И у него на глазах... А ведь он сильный гэйн, крутой разведчик, живая легенда.
Я сдамся, сказал он себе. Если они начнут ее мучить, я сдамся.
Значит, не такой уж я сильный, и не такой железный, и не легенда. И плевать. И даже если они все равно ее потом убьют, если это не будет иметь смысла — все равно плевать. Если мне опять скажут — сдавайся, и ей не будет больно, я сдамся. Только чтобы ей не было больно.
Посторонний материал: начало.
-- ==== Sys2Proof/Machine/Groups.lean ====
section
/-! DEFINITION. Commit groups and their windows (07_commit_groups.md R157 to R184): shared operations and the commands of
the family. -/

namespace Sys2Proof.Machine

/-! ### What a group holds -/

/-- Writes past admission that have not reached stage 7. -/
def State.inflight (s : State) : List Write :=
  s.wp.mergeQ ++ s.wp.encQ ++ s.wp.allocQ ++ s.wp.progs ++ s.wp.idxQ ++ s.wp.ilocks.flatMap (·.waiting)

/-- Whether a window's group is open or committing (R161). -/
def Win.active (w : Win) : Bool := w.state == .opened || w.state == .committing

/-- Whether a group number is the window's open or committing group. -/
def State.groupIs (s : State) (n : Fin 16) (w : Fin 64) (gseq : Nat) : Bool :=
  (s.win n w).active && (s.win n w).gseq == gseq

/-- The tentative lines of the device as (LD, window, line): a record, or an arrived write not past stage 7 (R166). -/
def State.tentLines (s : State) : List (Fin 16 × Fin 64 × Nat) :=
  ((s.wp.tents.filter fun t => s.groupIs t.ld t.win t.gseq).map (fun t => (t.ld, t.win, t.line)) ++
    s.inflight.filterMap fun w => match w.win with
      | some v => if w.src = .host ∧ s.groupIs w.ld v w.gseq then some (w.ld, v, w.line) else none
      | none => none).dedup

/-- Tentative lines of an LD: CWIN_TR_STAT.TENT. -/
def State.tentCount (s : State) (n : Fin 16) : Nat := (s.tentLines.filter fun p => p.1 = n).length

/-- Whether an LD's or the device's tentative lines are at their limit (Table 07-2). -/
def State.tentFull (s : State) (n : Fin 16) : Bool :=
  (s.ld n).cw.quota ≤ s.tentCount n || 2 ^ 24 ≤ s.tentLines.length

/-- Whether an arriving write adds a tentative line (R166). -/
def State.addsTent (s : State) (n : Fin 16) (w : Fin 64) (line : Nat) : Bool := !s.tentLines.contains (n, w, line)

/-- The tether of a window's group while it mirrors (R181). -/
def State.groupTether (s : State) (n : Fin 16) (w : Fin 64) : Option (Fin 8) :=
  (s.win n w).teth.filter fun t => s.lo.tethers[t].mirrors

/-! ### Opening and closing (R161, R168, R172) -/

/-- A window's next group opens (R161). -/
def State.openGroup (s : State) (n : Fin 16) (w : Fin 64) : State :=
  let teth := s.tetherOf (s.regionOf ((s.ld n).cw.base / 64)).val
  s.modWin n w fun v => { v with state := .opened, teth := teth, recPlace := none, gseq := (v.gseq + 1) % 2 ^ 48, arrived := 0, count := 0, openedAt := s.now,
                                 paused := 0, acked := 0, first := 0, last := 0, recIssued := false, recLocal := false,
                                 recPartner := false }

/-- The tentative records of a window leave every lookup and their entries become dead (R168). -/
def State.dropTents (s : State) (n : Fin 16) (w : Fin 64) : State :=
  let mine := s.wp.tents.filter fun t => t.ld = n && t.win = w
  let s := mine.foldl (fun s t => s.kill t.place) s
  { s with wp := { s.wp with tents := s.wp.tents.filter fun t => !(t.ld == n && t.win == w) } }

/-- The FLAGS of an outcome record: tethered, written by the flush, written at replay (Table 07-4). -/
def outFlags (tethered flush replay : Bool) : Nat := b2n tethered + 2 * b2n flush + 4 * b2n replay

/-- The open or committing group of a window closes with an outcome other than 0x01; its outcome record is issued. -/
def State.closeGroup (s : State) (n : Fin 16) (w : Fin 64) (code : Nat) : State :=
  let s := s.dropTents n w
  let (q, s) := s.nextSeq
  let (p, s) := s.allocMeta q false
  let s := match s.groupTether n w with
    | some t => s.tetherSend t (.tabort w code (s.win n w).gseq)
    | none => s
  s.modWin n w fun v => { v with state := if code = 3 then .timedOut else .aborted, outcome := code, closing := some code,
                                 recSeq := q, recPlace := p, recIssued := false }
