-- ==== Sys2Proof/Machine/WritePath.lean ====
section
/-! DEFINITION. The commands of the write path (03_write_path.md R45 to R68; 02_persistence_contract.md R23 to R33). -/

namespace Sys2Proof.Machine

/-- The outcome of a command of the data path: the performance monitor sees the flags that rose (R308). -/
def State.done (before after : State) : Host.Outcome State Fault Refusal := .next (before.pmEdges after)

/-- A write in a list by its sequence number. -/
def findWrite (l : List Write) (seq : Nat) : Option Write := l.find? fun (w : Write) => w.seq == seq

/-- MEM_WR (R45): a whole-line write at the transaction layer. -/
def execMemWr (ld : Fin 16) (addr : Addr) (data : Line) (poison : Bool) (s : State) : Host.Outcome State Fault Refusal :=
  s.done (s.arriveWrite ⟨0, 2, ld, addr, BitVec.allOnes 64, data, poison, s.now, 0⟩)

/-- MEM_WR_PTL (R50): a write with byte enables. -/
def execMemWrPtl (ld : Fin 16) (addr : Addr) (be : BitVec 64) (data : Line) (poison : Bool) (s : State) :
    Host.Outcome State Fault Refusal :=
  s.done (s.arriveWrite ⟨0, 3, ld, addr, be, data, poison, s.now, 0⟩)

/-- One write leaves its admission queue, and the receive buffer drains into the room it leaves (R48, R49). -/
def State.writeAdmission (s : State) : State :=
  let s := s.rollMs
  if s.admits then
    match s.nextAdmit with
    | some (k, w) => (s.admitWrite k w).drainWrites.judgeMarks
    | none => s
  else s

/-- WRITE_ADMISSION (R48): the next write leaves its admission queue. -/
def execWriteAdmission (s : State) : Host.Outcome State Fault Refusal := s.done s.writeAdmission

/-- The Peat blocks that a sense of a block reads: with a reconstruction the row's (R82). -/
def senseBlocks (b : BlockKey) (x : Sense) : List BlockKey := if x = .reconstructed then segBlocks b.seg else [b]

/-- Whether a line was recovered after a failed correction (R83). -/
def recovers : Sense → Bool
  | .otherCopy => true
  | .stepped _ => true
  | .reconstructed => true
  | _ => false

/-- The pilot reads that a reconstruction under a merge read needs are issued (R141). -/
def State.mergePilots (s : State) (w : Write) (x : Sense) : State := match s.mergeBlock w with
  | some b => if x = .reconstructed then s.wantPilots (segBlocks b.seg) else s
  | none => s

/-- Whether a merge read waits for a pilot read (R141). -/
def State.mergeWaits (s : State) (w : Write) (x : Sense) : Bool := match s.mergeBlock w with
  | some b => s.anyPend (senseBlocks b x)
  | none => false

/-- Whether a merge read senses a Shallows slot. -/
def State.mergeSh (s : State) (w : Write) : Bool := match s.mergeTent w with
  | some t => !t.psn
  | none => !(s.ca.en && (s.cacheFind w.line).isSome) && match tfind s.wp.index w.line with
    | some r => !r.psn
    | none => false

/-- What a merge read leaves behind: it counts in its segment's RDC, and a failed correction has the effects of Table 06-4 and queues the line
to the patrol (R83, R135). -/
def State.mergeFound (s : State) (w : Write) (x : Sense) : State := match s.mergeBlock w with
  | some b =>
    let s := (s.countRdc b.seg (senseBlocks b x).length).peatFound b w.line (slotNo w.line (s.mapEnt (granOf w.line)).frame) (s.rowSense b x)
    if recovers x then s.toPatrol w.line false else s
  | none => if s.mergeSh w ∧ recovers x then s.toPatrol w.line false else s

/-- MERGE_READ_COMPLETE (R50, R211): the merge read of a partial write yields its line, or none. A counter line that fails its
node tag poisons the granule (R203), and the write meets a poisoned line. A slot of another entry repeats the lookups (R78), and a read waits
for the pilot reads of the blocks it senses (R141). Of more than 128
partial writes the first 128 are in the merge queue; the others wait with their interlock entries (R49, log 78). -/
def execMergeReadComplete (seq : Nat) (sense : Sense) (s : State) : Host.Outcome State Fault Refusal :=
  match findWrite (s.wp.mergeQ.take 128) seq with
  | some w =>
    match sense with
    | .mismatch => .next s
    | .tree level => s.done ((s.treeMismatch w.line level).merged w .poisoned)
    | _ =>
      let t := s.mergePilots w sense
      if t.mergeWaits w sense then s.done t else s.done ((t.mergeFound w sense).merged w (s.mergeRead w sense))
  | none => .next s

/-- SEQUENCE_COUNTER_WRAP (R189): the sequence counter passes from its last value to 0 and the epoch rises. -/
def execSequenceCounterWrap (s : State) : Host.Outcome State Fault Refusal :=
  if s.wp.seq = 2 ^ 48 - 1 then .next s.nextSeq.2 else .next s

/-- The granules of live entries that the counter has passed by 2^44 values (R46). -/
def State.agedGrans (s : State) : List Nat :=
  (s.wp.entries.filterMap fun p =>
    let e := p.2
    if !e.dead && !e.released && decide (2 ^ 44 ≤ (2 ^ 48 - e.seq % 2 ^ 48 + s.wp.seq) % 2 ^ 48) &&
      decide ((2 ^ 48 - e.seq % 2 ^ 48 + s.wp.seq) % 2 ^ 48 < 2 ^ 47) then some (granOf e.line) else none).dedup

/-- A granule put ahead of every other fold of its set, into its own lane. -/
def State.foldFirst (s : State) (g : Nat) : State :=
  { s with fo := { s.fo with orderQ := vmod s.fo.orderQ (s.setOf g) fun q =>
      (g, some (s.homeLane (s.setOf g) g)) :: q.filter fun p => p.1 ≠ g } }

/-- SEQ_AGE_FOLD (R46): granules of entries 2^44 values old are folded ahead of every other fold. -/
def execSeqAgeFold (s : State) : Host.Outcome State Fault Refusal := s.done (s.agedGrans.foldl State.foldFirst s)

/-- Whether the allocator takes no new slots in a set: the index update queue is full and verified writes of the set wait for it (R49). -/
def State.indexHolds (s : State) (k : Fin 4) : Bool :=
  decide (512 ≤ s.wp.idxQ.length) && s.wp.progs.any fun (w : Write) => w.localOk && w.partnerAck && s.setOf (granOf w.line) == k

/-- The first write before stage 5 that finds its slots, placed (R49, R54). -/
def State.placeFirst (s : State) : List Write → List Write → State
  | _, [] => s
  | skipped, w :: rest =>
    if s.indexHolds (s.setOf (granOf w.line)) then s.placeFirst (skipped ++ [w]) rest
    else match ({ s with wp := { s.wp with allocQ := skipped ++ rest } }).place5 w true with
    | some t => t
    | none => s.placeFirst (skipped ++ [w]) rest

/-- SLOT_ALLOCATION (R54): stage 5 takes two slots for a write. -/
def execSlotAllocation (s : State) : Host.Outcome State Fault Refusal :=
  let t := s.runEnc
  s.done (t.placeFirst [] t.wp.allocQ).judgeMarks

/-- SHALLOWS_PLACEMENT_VERIFIED (R57): the program and verify of both copies end. -/
def execShallowsPlacementVerified (seq : Nat) (ok0 ok1 : Bool) (s : State) : Host.Outcome State Fault Refusal :=
  match findWrite s.wp.progs seq with
  | some w => if w.localOk then .next s else s.done (s.verified w ok0 ok1).judgeMarks
  | none => .next s

/-- Stages 7 and 8 of the write at the head of the index update queue. -/
def State.indexUpdate (s : State) : State :=
  match s.wp.idxQ with
  | [] => s
  | w :: rest => (({ s with wp := { s.wp with idxQ := rest } }).stage7 w).toIndex

/-- INDEX_UPDATE (R58): stages 7 and 8 of one write. A completion beyond the 1,024 of the completion queue is that of a write that waits
after stage 8 (R49, log 78). -/
def execIndexUpdate (s : State) : Host.Outcome State Fault Refusal := s.done s.indexUpdate

/-- NDR_RETURN (R67): the completion at the head of the queue leaves. -/
def execNdrReturn (s : State) : Host.Outcome State Fault Refusal := s.done s.returnNdr

end Sys2Proof.Machine
end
Он принял решение, и ему стало легче.
Кстати, надо подумать, что действительно делать в таком случае. Во-первых, постараться не завалить всю сеть. Что-то наговорить придется. Сдать человек пять или шесть... может быть, они успеют уйти. Об Ивик — она обычная мигрантка, он, предположим, сошелся с ней и попросил о какой-то услуге. Не вербовал, не раскрывал себя. Словом, она ни при чем, виновата только в том, что она — его любовница. В этом случае у нее есть небольшой, но шанс выйти из атрайда.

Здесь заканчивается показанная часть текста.